> [DIRECTIONS FOR THIS TASK]: Reproduce exactly the lines below from the one containing "-- HIF_SQn_DBL (R367)" through the one containing "-- HIF_SQn_STEP (R367)", including both, and nothing else.

(Data items)

/-- Register rows of CNT, part 1. -/
def rowsCNT1 : List RegRow := [
  ⟨0x40080000, 1, 0x4, 1, 0x4, 0x0#32, 0x80000000#32, 0x0#32, 0x0#32, 0x0#32, 0x0#32, 0x0#32, false, false⟩,  -- CNT_CTL (R247)
  ⟨0x40080004, 1, 0x4, 1, 0x4, 0x0#32, 0x0#32, 0x1#32, 0x0#32, 0x0#32, 0x0#32, 0x0#32, false, false⟩,  -- CNT_FLT (R230)
  ⟨0x40080008, 1, 0x4, 1, 0x4, 0x0#32, 0x0#32, 0x0#32, 0x0#32, 0x0#32, 0xFFFFFFFF#32, 0x0#32, true, false⟩,  -- CNT_ACT (R246)
  ⟨0x40080100, 24, 0x40, 1, 0x4, 0x0#32, 0x777D#32, 0x0#32, 0x0#32, 0x0#32, 0x0#32, 0x60#32, false, false⟩,  -- CUn_CTL (R221)
  ⟨0x40080104, 24, 0x40, 1, 0x4, 0x0#32, 0xFFFFFFFF#32, 0x0#32, 0x0#32, 0x0#32, 0x0#32, 0x0#32, false, false⟩,  -- CUn_COUNT (R230)
  ⟨0x40080108, 24, 0x40, 1, 0x4, 0xFFFFFFFF#32, 0xFFFFFFFF#32, 0x0#32, 0x0#32, 0x0#32, 0x0#32, 0x0#32, false, false⟩,  -- CUn_MATCHA (R225)
  ⟨0x4008010C, 24, 0x40, 1, 0x4, 0xFFFFFFFF#32, 0xFFFFFFFF#32, 0x0#32, 0x0#32, 0x0#32, 0x0#32, 0x0#32, false, false⟩,  -- CUn_MATCHB (R225)
  ⟨0x40080110, 24, 0x40, 1, 0x4, 0xFFFFFFFF#32, 0xFFFFFFFF#32, 0x0#32, 0x0#32, 0x0#32, 0x0#32, 0x0#32, false, false⟩,  -- CUn_PERIOD (R227)
  ⟨0x40080114, 24, 0x40, 1, 0x4, 0xFFFFFFFF#32, 0x0#32, 0x0#32, 0x0#32, 0x0#32, 0xFFFFFFFF#32, 0x0#32, false, false⟩,  -- CUn_PERACT (R227)
  ⟨0x40080118, 24, 0x40, 1, 0x4, 0x0#32, 0x0#32, 0x0#32, 0x0#32, 0x0#32, 0xFFFFFFFF#32, 0x0#32, false, false⟩,  -- CUn_CAP (R231)
  ⟨0x4008011C, 24, 0x40, 1, 0x4, 0x0#32, 0x0#32, 0xFC#32, 0x0#32, 0x0#32, 0x103#32, 0x0#32, false, false⟩,  -- CUn_STAT (R221)
  ⟨0x40080120, 24, 0x40, 1, 0x4, 0x0#32, 0x1F000777#32, 0x0#32, 0x0#32, 0x0#32, 0x0#32, 0x0#32, false, false⟩,  -- CUn_LINK (R233)
  ⟨0x40080124, 24, 0x40, 1, 0x4, 0x0#32, 0x0#32, 0x0#32, 0x0#32, 0x0#32, 0xFFFFFFFF#32, 0x0#32, false, false⟩]  -- CUn_CAPPK (R232)

/-- Register rows of EVM, part 1. -/
def rowsEVM1 : List RegRow := [
  ⟨0x40090000, 1, 0x4, 1, 0x4, 0x0#32, 0x80000000#32, 0x0#32, 0x0#32, 0x0#32, 0x0#32, 0x0#32, false, false⟩,  -- EVM_CTL (R248)
  ⟨0x40090004, 1, 0x4, 1, 0x4, 0x0#32, 0x0#32, 0x3#32, 0x0#32, 0x0#32, 0x0#32, 0x0#32, false, false⟩,  -- EVM_FLT (R239)
  ⟨0x40090008, 1, 0x4, 1, 0x4, 0x0#32, 0x0#32, 0x0#32, 0x0#32, 0x0#32, 0xFFFFFFFF#32, 0x0#32, true, false⟩,  -- EVM_ACT (R245)
  ⟨0x4009000C, 1, 0x4, 1, 0x4, 0x0#32, 0x0#32, 0xFFFFFFFF#32, 0x0#32, 0x0#32, 0x0#32, 0x0#32, false, false⟩,  -- EVM_REF (R239)
  ⟨0x40090010, 1, 0x4, 1, 0x4, 0xA00#32, 0xFFFF#32, 0x0#32, 0x0#32, 0x0#32, 0x0#32, 0xFF00#32, false, false⟩,  -- EVM_EVOCTL (R244)
  ⟨0x40090014, 1, 0x4, 1, 0x4, 0x0#32, 0x0#32, 0x0#32, 0xFFFF#32, 0x0#32, 0x0#32, 0x0#32, false, false⟩,  -- EVM_FAST (R237)
  ⟨0x40090100, 192, 0x4, 1, 0x4, 0x0#32, 0xFFFFFFFF#32, 0x0#32, 0x0#32, 0x0#32, 0x0#32, 0x0#32, false, false⟩,  -- EVM_SRCENs (R236)
  ⟨0x40090400, 32, 0x20, 1, 0x4, 0x0#32, 0x3#32, 0x0#32, 0x0#32, 0x0#32, 0x0#32, 0x0#32, false, false⟩,  -- EVM_CHc_CTL (R240)
  ⟨0x40090404, 32, 0x20, 1, 0x4, 0x0#32, 0x0#32, 0x0#32, 0xFFFF#32, 0x0#32, 0x0#32, 0x0#32, false, false⟩,  -- EVM_CHc_CNT (R236)
  ⟨0x40090410, 32, 0x20, 4, 0x4, 0x0#32, 0xFFFFFFFF#32, 0x0#32, 0x0#32, 0x0#32, 0x0#32, 0x0#32, false, false⟩]  -- EVM_CHc_SNKj (R239)

/-- Register rows of TRIO, part 1. -/
def rowsTRIO1 : List RegRow := [
  ⟨0x400A0000, 1, 0x4, 1, 0x4, 0x0#32, 0x80000000#32, 0x0#32, 0x0#32, 0x0#32, 0x0#32, 0x0#32, false, false⟩,  -- TRIO_CTL (R329)
  ⟨0x400A0004, 1, 0x4, 1, 0x4, 0x30064#32, 0xFFFFF#32, 0x0#32, 0x0#32, 0x0#32, 0x0#32, 0xFFFFF#32, false, false⟩,  -- TRIO_CKCFG (R314)
  ⟨0x400A0008, 1, 0x4, 1, 0x4, 0x0#32, 0x0#32, 0x0#32, 0x0#32, 0x0#32, 0xFFFFFFFF#32, 0x0#32, true, false⟩,  -- TRIO_ACT (R320)
  ⟨0x400A000C, 1, 0x4, 1, 0x4, 0x0#32, 0x0#32, 0x0#32, 0x0#32, 0x0#32, 0x7FFF0F01#32, 0x0#32, false, false⟩,  -- TRIO_STAT (R315)
  ⟨0x400A0010, 1, 0x4, 1, 0x4, 0x0#32, 0x0#32, 0x0#32, 0x0#32, 0x0#32, 0x7FFFF#32, 0x0#32, false, false⟩,  -- TRIO_LAST (R317)
  ⟨0x400A0014, 1, 0x4, 1, 0x4, 0x0#32, 0x0#32, 0x0#32, 0xFFFFFFFF#32, 0x0#32, 0x0#32, 0x0#32, false, false⟩,  -- TRIO_CNT (R317)
  ⟨0x400A0018, 1, 0x4, 1, 0x4, 0x0#32, 0x1#32, 0x0#32, 0x0#32, 0x0#32, 0x0#32, 0x0#32, false, false⟩,  -- TRIO_SLP (R322)
  ⟨0x400A001C, 1, 0x4, 1, 0x4, 0x0#32, 0xFFFF#32, 0x0#32, 0x0#32, 0x0#32, 0x0#32, 0x0#32, false, false⟩,  -- TRIO_WDT (R325)
  ⟨0x400A0020, 2, 0x4, 1, 0x4, 0x0#32, 0x0#32, 0xFFFFFFFF#32, 0x0#32, 0x0#32, 0x0#32, 0x0#32, false, false⟩,  -- TRIO_IRQPENDj (R321)
  ⟨0x400A0028, 2, 0x4, 1, 0x4, 0x0#32, 0xFFFFFFFF#32, 0x0#32, 0x0#32, 0x0#32, 0x0#32, 0x0#32, false, false⟩,  -- TRIO_IRQENj (R321)
  ⟨0x400A0030, 2, 0x4, 1, 0x4, 0x0#32, 0x0#32, 0x0#32, 0x0#32, 0x0#32, 0xFFFFFFFF#32, 0x0#32, false, false⟩]  -- TRIO_IRQCLRj (R321)

/-- Register rows of LCS, part 1. -/
def rowsLCS1 : List RegRow := [
  ⟨0x400B0000, 1, 0x4, 1, 0x4, 0x1#32, 0x800000FF#32, 0x0#32, 0x0#32, 0x0#32, 0x0#32, 0xFF#32, false, false⟩,  -- LCS_CTL (R336)
  ⟨0x400B0004, 1, 0x4, 1, 0x4, 0x0#32, 0x0#32, 0x0#32, 0x0#32, 0x0#32, 0x137#32, 0x0#32, false, false⟩,  -- LCS_STAT (R349)
  ⟨0x400B0008, 1, 0x4, 1, 0x4, 0x0#32, 0x0#32, 0x0#32, 0x0#32, 0x0#32, 0xFFFFFFFF#32, 0x0#32, true, false⟩,  -- LCS_ACT (R347)
  ⟨0x400B000C, 1, 0x4, 1, 0x4, 0x0#32, 0x0#32, 0x1E#32, 0x0#32, 0x0#32, 0x0#32, 0x0#32, false, false⟩,  -- LCS_FLT (R347)
  ⟨0x400B0010, 1, 0x4, 1, 0x4, 0x0#32, 0xFFF#32, 0x0#32, 0x0#32, 0x0#32, 0x0#32, 0x0#32, false, false⟩,  -- LCS_OTPADDR (R346)
  ⟨0x400B0014, 1, 0x4, 1, 0x4, 0x0#32, 0x0#32, 0x0#32, 0x0#32, 0x0#32, 0xFFFFFFFF#32, 0x0#32, false, false⟩,  -- LCS_OTPDATA (R346)
  ⟨0x400B0018, 1, 0x4, 1, 0x4, 0x0#32, 0xFFFFFFFF#32, 0x0#32, 0x0#32, 0x0#32, 0x0#32, 0x0#32, false, false⟩,  -- LCS_OTPWD (R347)
  ⟨0x400B001C, 1, 0x4, 1, 0x4, 0x0#32, 0x0#32, 0x0#32, 0xFFFFFFFF#32, 0x0#32, 0x0#32, 0x0#32, false, false⟩,  -- LCS_ECC (R334)
  ⟨0x400B0020, 1, 0x4, 1, 0x4, 0x0#32, 0x0#32, 0x0#32, 0x0#32, 0x0#32, 0xFFFFFFFF#32, 0x0#32, false, false⟩,  -- LCS_ECCADDR (R334)
  ⟨0x400B0024, 1, 0x4, 1, 0x4, 0x0#32, 0x0#32, 0x0#32, 0x0#32, 0x0#32, 0x7033F03#32, 0x0#32, false, false⟩,  -- LCS_BOOT (R344)
  ⟨0x400B0028, 1, 0x4, 1, 0x4, 0x0#32, 0x0#32, 0x0#32, 0x0#32, 0x0#32, 0xFFFFFFFF#32, 0x0#32, false, false⟩,  -- LCS_WSTATL (R354)
  ⟨0x400B002C, 1, 0x4, 1, 0x4, 0x0#32, 0x0#32, 0x0#32, 0x0#32, 0x0#32, 0xFFFFFFFF#32, 0x0#32, false, false⟩]  -- LCS_WSTATH (R354)

/-- Register rows of XSPI, part 1. -/
def rowsXSPI1 : List RegRow := [
  ⟨0x40160000, 1, 0x4, 1, 0x4, 0x0#32, 0x801F0F01#32, 0x0#32, 0x0#32, 0x0#32, 0x0#32, 0x1F0F01#32, false, false⟩,  -- XSPI_CTL (R340)
  ⟨0x40160004, 1, 0x4, 1, 0x4, 0x0#32, 0x83FFFFFF#32, 0x0#32, 0x0#32, 0x0#32, 0x0#32, 0x0#32, false, false⟩,  -- XSPI_CMD (R340)
  ⟨0x40160008, 1, 0x4, 1, 0x4, 0x0#32, 0xFFFFFFFF#32, 0x0#32, 0x0#32, 0x0#32, 0x0#32, 0x0#32, false, false⟩,  -- XSPI_ADDR (R340)
  ⟨0x4016000C, 1, 0x4, 1, 0x4, 0x0#32, 0x0#32, 0x0#32, 0x0#32, 0x0#32, 0xFFFFFFFF#32, 0x0#32, true, false⟩,  -- XSPI_ACT (R340)
  ⟨0x40160010, 1, 0x4, 1, 0x4, 0x0#32, 0x0#32, 0x0#32, 0x0#32, 0x0#32, 0x1#32, 0x0#32, false, false⟩,  -- XSPI_STAT (R340)
  ⟨0x40160014, 1, 0x4, 1, 0x4, 0x0#32, 0x0#32, 0x3#32, 0x0#32, 0x0#32, 0x0#32, 0x0#32, false, false⟩,  -- XSPI_FLT (R357)
  ⟨0x40160100, 64, 0x4, 1, 0x4, 0x0#32, 0xFFFFFFFF#32, 0x0#32, 0x0#32, 0x0#32, 0x0#32, 0x0#32, false, false⟩]  -- XSPI_BUFi (R340)

/-- Register rows of CRYPTO, part 1. -/
def rowsCRYPTO1 : List RegRow := [
  ⟨0x40170000, 1, 0x4, 1, 0x4, 0x0#32, 0x80000000#32, 0x0#32, 0x0#32, 0x0#32, 0x0#32, 0x0#32, false, false⟩,  -- CRYPTO_CTL (R14)
  ⟨0x40170004, 1, 0x4, 1, 0x4, 0x0#32, 0x0#32, 0x0#32, 0x0#32, 0x0#32, 0xFFFFFFFF#32, 0x0#32, true, false⟩,  -- CRYPTO_ACT (R345)
  ⟨0x40170008, 1, 0x4, 1, 0x4, 0x0#32, 0x0#32, 0x1#32, 0x0#32, 0x0#32, 0x0#32, 0x0#32, false, false⟩,  -- CRYPTO_FLT (R345)
  ⟨0x4017000C, 1, 0x4, 1, 0x4, 0x0#32, 0x0#32, 0x0#32, 0x0#32, 0x0#32, 0xFFFFFFFF#32, 0x0#32, false, false⟩,  -- CRYPTO_VSTATL (R345)
  ⟨0x40170010, 1, 0x4, 1, 0x4, 0x0#32, 0x0#32, 0x0#32, 0x0#32, 0x0#32, 0xFFFFFFFF#32, 0x0#32, false, false⟩]  -- CRYPTO_VSTATH (R345)

/-- Register rows of HIF, part 1. -/
def rowsHIF1 : List RegRow := [
  ⟨0x400C0000, 1, 0x4, 1, 0x4, 0x0#32, 0x8000001F#32, 0x0#32, 0x0#32, 0x100#32, 0x0#32, 0x0#32, false, false⟩,  -- HIF_CTL (R363)
  ⟨0x400C0004, 1, 0x4, 1, 0x4, 0x96400000#32, 0x0#32, 0x0#32, 0x0#32, 0x0#32, 0xFFFFFFFF#32, 0x0#32, false, false⟩,  -- HIF_VID (R358)
  ⟨0x400C0008, 1, 0x4, 1, 0x4, 0x0#32, 0x0#32, 0x0#32, 0x0#32, 0x0#32, 0x1F0FF1#32, 0x0#32, false, false⟩,  -- HIF_STAT (R359)
  ⟨0x400C000C, 1, 0x4, 1, 0x4, 0x0#32, 0x0#32, 0x7#32, 0x0#32, 0x0#32, 0x0#32, 0x0#32, false, false⟩,  -- HIF_FLT (R377)
  ⟨0x400C0010, 1, 0x4, 1, 0x4, 0x0#32, 0x0#32, 0x0#32, 0x0#32, 0x0#32, 0xFFFFFFFF#32, 0x0#32, true, false⟩,  -- HIF_ACT (R373)
  ⟨0x400C0014, 1, 0x4, 1, 0x4, 0x0#32, 0x0#32, 0x0#32, 0x800F0700#32, 0x0#32, 0x0#32, 0x0#32, false, false⟩,  -- HIF_TAKE (R372)
  ⟨0x400C0018, 1, 0x4, 1, 0x4, 0x303#32, 0xF0F#32, 0x0#32, 0x0#32, 0x0#32, 0x0#32, 0xF0F#32, false, false⟩,  -- HIF_CFG (R392)
  ⟨0x400C0020, 2, 0x4, 1, 0x4, 0x0#32, 0x1F1F1F1F#32, 0x0#32, 0x0#32, 0x0#32, 0x0#32, 0x0#32, false, false⟩,  -- HIF_EVMVECj (R380)
  ⟨0x400C0400, 16, 0x40, 16, 0x4, 0x0#32, 0x0#32, 0x0#32, 0x0#32, 0x0#32, 0xFFFFFFFF#32, 0x0#32, false, false⟩,  -- HIF_SLOTs_Di (R371)
  ⟨0x400C0800, 16, 0x8, 1, 0x4, 0x0#32, 0xFFFFFFFF#32, 0x0#32, 0x0#32, 0x0#32, 0x0#32, 0x0#32, false, false⟩,  -- HIF_SLOTs_RES (R373)
  ⟨0x400C0804, 16, 0x8, 1, 0x4, 0x0#32, 0xFF#32, 0x0#32, 0x0#32, 0x0#32, 0x0#32, 0x0#32, false, false⟩,  -- HIF_SLOTs_ST (R373)
  ⟨0x400C1000, 16, 0x200, 128, 0x4, 0x0#32, 0xFFFFFFFF#32, 0x0#32, 0x0#32, 0x0#32, 0x0#32, 0x0#32, false, false⟩,  -- HIF_SLOTs_DATAi (R373)
  ⟨0x400C3000, 8, 0x40, 1, 0x4, 0x1000040#32, 0xFF00F7F1#32, 0x0#32, 0x0#32, 0x0#32, 0x0#32, 0x0#32, false, false⟩,  -- HIF_SQn_CTL (R366)
  ⟨0x400C3004, 8, 0x40, 1, 0x4, 0x0#32, 0xFFFF#32, 0x0#32, 0x0#32, 0x0#32, 0x0#32, 0x0#32, false, false⟩,  -- HIF_SQn_GEN (R365)
  ⟨0x400C3008, 8, 0x40, 1, 0x4, 0x0#32, 0xFFFFFFFF#32, 0x0#32, 0x0#32, 0x0#32, 0x0#32, 0x0#32, false, false⟩,  -- HIF_SQn_BASEL (R364)
  ⟨0x400C300C, 8, 0x40, 1, 0x4, 0x0#32, 0xFFFFFFFF#32, 0x0#32, 0x0#32, 0x0#32, 0x0#32, 0x0#32, false, false⟩,  -- HIF_SQn_BASEH (R364)
  ⟨0x400C3010, 8, 0x40, 1, 0x4, 0x0#32, 0xFFFFFFFF#32, 0x0#32, 0x0#32, 0x0#32, 0x0#32, 0x0#32, false, false⟩,  -- HIF_SQn_DBL (R367)
  ⟨0x400C3014, 8, 0x40, 1, 0x4, 0x0#32, 0xFFFFFFFF#32, 0x0#32, 0x0#32, 0x0#32, 0x0#32, 0x0#32, false, false⟩,  -- HIF_SQn_DBH (R367)
  ⟨0x400C3018, 8, 0x40, 1, 0x4, 0x4#32, 0xFFF#32, 0x0#32, 0x0#32, 0x0#32, 0x0#32, 0x0#32, false, false⟩,  -- HIF_SQn_POLL (R367)
  ⟨0x400C301C, 8, 0x40, 1, 0x4, 0x0#32, 0xFFFFFFFF#32, 0x0#32, 0x0#32, 0x0#32, 0x0#32, 0x0#32, false, false⟩,  -- HIF_SQn_STAMP (R367)
  ⟨0x400C3020, 8, 0x40, 1, 0x4, 0x0#32, 0xFFFFFFFF#32, 0x0#32, 0x0#32, 0x0#32, 0x0#32, 0x0#32, false, false⟩,  -- HIF_SQn_STEP (R367)
  ⟨0x400C3024, 8, 0x40, 1, 0x4, 0x0#32, 0xFFFF#32, 0x0#32, 0x0#32, 0x0#32, 0x0#32, 0x0#32, false, false⟩,  -- HIF_SQn_CI0 (R366)
  ⟨0x400C3028, 8, 0x40, 1, 0x4, 0x0#32, 0x0#32, 0x0#32, 0x0#32, 0x0#32, 0xF300FFFF#32, 0x0#32, false, false⟩,  -- HIF_SQn_STAT (R366)
  ⟨0x400C302C, 8, 0x40, 1, 0x4, 0x0#32, 0x0#32, 0x0#32, 0xFFFFFFFF#32, 0x0#32, 0x0#32, 0x0#32, false, false⟩,  -- HIF_SQn_CNT (R367)
  ⟨0x400C3200, 8, 0x20, 1, 0x4, 0x40#32, 0x1FF1#32, 0x0#32, 0x0#32, 0x0#32, 0x0#32, 0x0#32, false, false⟩,  -- HIF_CQm_CTL (R389)
  ⟨0x400C3204, 8, 0x20, 1, 0x4, 0x0#32, 0xFFFFFFFF#32, 0x0#32, 0x0#32, 0x0#32, 0x0#32, 0x0#32, false, false⟩,  -- HIF_CQm_BASEL (R364)
  ⟨0x400C3208, 8, 0x20, 1, 0x4, 0x0#32, 0xFFFFFFFF#32, 0x0#32, 0x0#32, 0x0#32, 0x0#32, 0x0#32, false, false⟩,  -- HIF_CQm_BASEH (R364)
  ⟨0x400C320C, 8, 0x20, 1, 0x4, 0x0#32, 0xFFFFFFFF#32, 0x0#32, 0x0#32, 0x0#32, 0x0#32, 0x0#32, false, false⟩,  -- HIF_CQm_CONSL (R375)
  ⟨0x400C3210, 8, 0x20, 1, 0x4, 0x0#32, 0xFFFFFFFF#32, 0x0#32, 0x0#32, 0x0#32, 0x0#32, 0x0#32, false, false⟩,  -- HIF_CQm_CONSH (R375)
  ⟨0x400C3214, 8, 0x20, 1, 0x4, 0x0#32, 0x0#32, 0x0#32, 0x0#32, 0x0#32, 0x301FFFF#32, 0x0#32, false, false⟩,  -- HIF_CQm_STAT (R366)
  ⟨0x400C3300, 2, 0x80, 1, 0x4, 0x400#32, 0xF01F1F01#32, 0x0#32, 0x0#32, 0x0#32, 0x0#32, 0x0#32, false, false⟩,  -- HIF_OR_CTL (R379)
  ⟨0x400C3304, 2, 0x80, 1, 0x4, 0x0#32, 0xFFFFFFFF#32, 0x0#32, 0x0#32, 0x0#32, 0x0#32, 0x0#32, false, false⟩,  -- HIF_OR_BASEL (R364)
  ⟨0x400C3308, 2, 0x80, 1, 0x4, 0x0#32, 0xFFFFFFFF#32, 0x0#32, 0x0#32, 0x0#32, 0x0#32, 0x0#32, false, false⟩,  -- HIF_OR_BASEH (R364)
  ⟨0x400C330C, 2, 0x80, 1, 0x4, 0x0#32, 0xFFFFFFFF#32, 0x0#32, 0x0#32, 0x0#32, 0x0#32, 0x0#32, false, false⟩,  -- HIF_OR_CONSL (R375)
  ⟨0x400C3310, 2, 0x80, 1, 0x4, 0x0#32, 0xFFFFFFFF#32, 0x0#32, 0x0#32, 0x0#32, 0x0#32, 0x0#32, false, false⟩,  -- HIF_OR_CONSH (R375)
  ⟨0x400C3314, 2, 0x80, 1, 0x4, 0x0#32, 0x0#32, 0x0#32, 0x0#32, 0x0#32, 0x300FFFF#32, 0x0#32, false, false⟩,  -- HIF_OR_STAT (R366)
  ⟨0x400C3318, 1, 0x4, 1, 0x4, 0x3E8#32, 0xF0FFFFF#32, 0x0#32, 0x0#32, 0x0#32, 0x0#32, 0x0#32, false, false⟩,  -- HIF_TEL_MODE (R378)
  ⟨0x400C331C, 1, 0x4, 1, 0x4, 0x0#32, 0xFFFFFFFF#32, 0x0#32, 0x0#32, 0x0#32, 0x0#32, 0x0#32, false, false⟩,  -- HIF_TEL_STAMP (R378)
  ⟨0x400C3320, 1, 0x4, 1, 0x4, 0x0#32, 0xFFFFFFFF#32, 0x0#32, 0x0#32, 0x0#32, 0x0#32, 0x0#32, false, false⟩,  -- HIF_TEL_STEP (R378)
  ⟨0x400C3400, 5, 0x20, 1, 0x4, 0x0#32, 0x0#32, 0x0#32, 0x0#32, 0x0#32, 0xFFFFFFFF#32, 0x0#32, false, false⟩]  -- HIF_LOPk_STATL (R386)
/-- Register rows of HIF, part 2. -/
def rowsHIF2 : List RegRow := [
  ⟨0x400C3404, 5, 0x20, 1, 0x4, 0x0#32, 0x0#32, 0x0#32, 0x0#32, 0x0#32, 0xFFFFFFFF#32, 0x0#32, false, false⟩]  -- HIF_LOPk_STATH (R386)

> [PROBLEM SOLUTION]:
  ⟨0x400C3010, 8, 0x40, 1, 0x4, 0x0#32, 0xFFFFFFFF#32, 0x0#32, 0x0#32, 0x0#32, 0x0#32, 0x0#32, false, false⟩,  -- HIF_SQn_DBL (R367)
  ⟨0x400C3014, 8, 0x40, 1, 0x4, 0x0#32, 0xFFFFFFFF#32, 0x0#32, 0x0#32, 0x0#32, 0x0#32, 0x0#32, false, false⟩,  -- HIF_SQn_DBH (R367)
  ⟨0x400C3018, 8, 0x40, 1, 0x4, 0x4#32, 0xFFF#32, 0x0#32, 0x0#32, 0x0#32, 0x0#32, 0x0#32, false, false⟩,  -- HIF_SQn_POLL (R367)
  ⟨0x400C301C, 8, 0x40, 1, 0x4, 0x0#32, 0xFFFFFFFF#32, 0x0#32, 0x0#32, 0x0#32, 0x0#32, 0x0#32, false, false⟩,  -- HIF_SQn_STAMP (R367)
  ⟨0x400C3020, 8, 0x40, 1, 0x4, 0x0#32, 0xFFFFFFFF#32, 0x0#32, 0x0#32, 0x0#32, 0x0#32, 0x0#32, false, false⟩,  -- HIF_SQn_STEP (R367)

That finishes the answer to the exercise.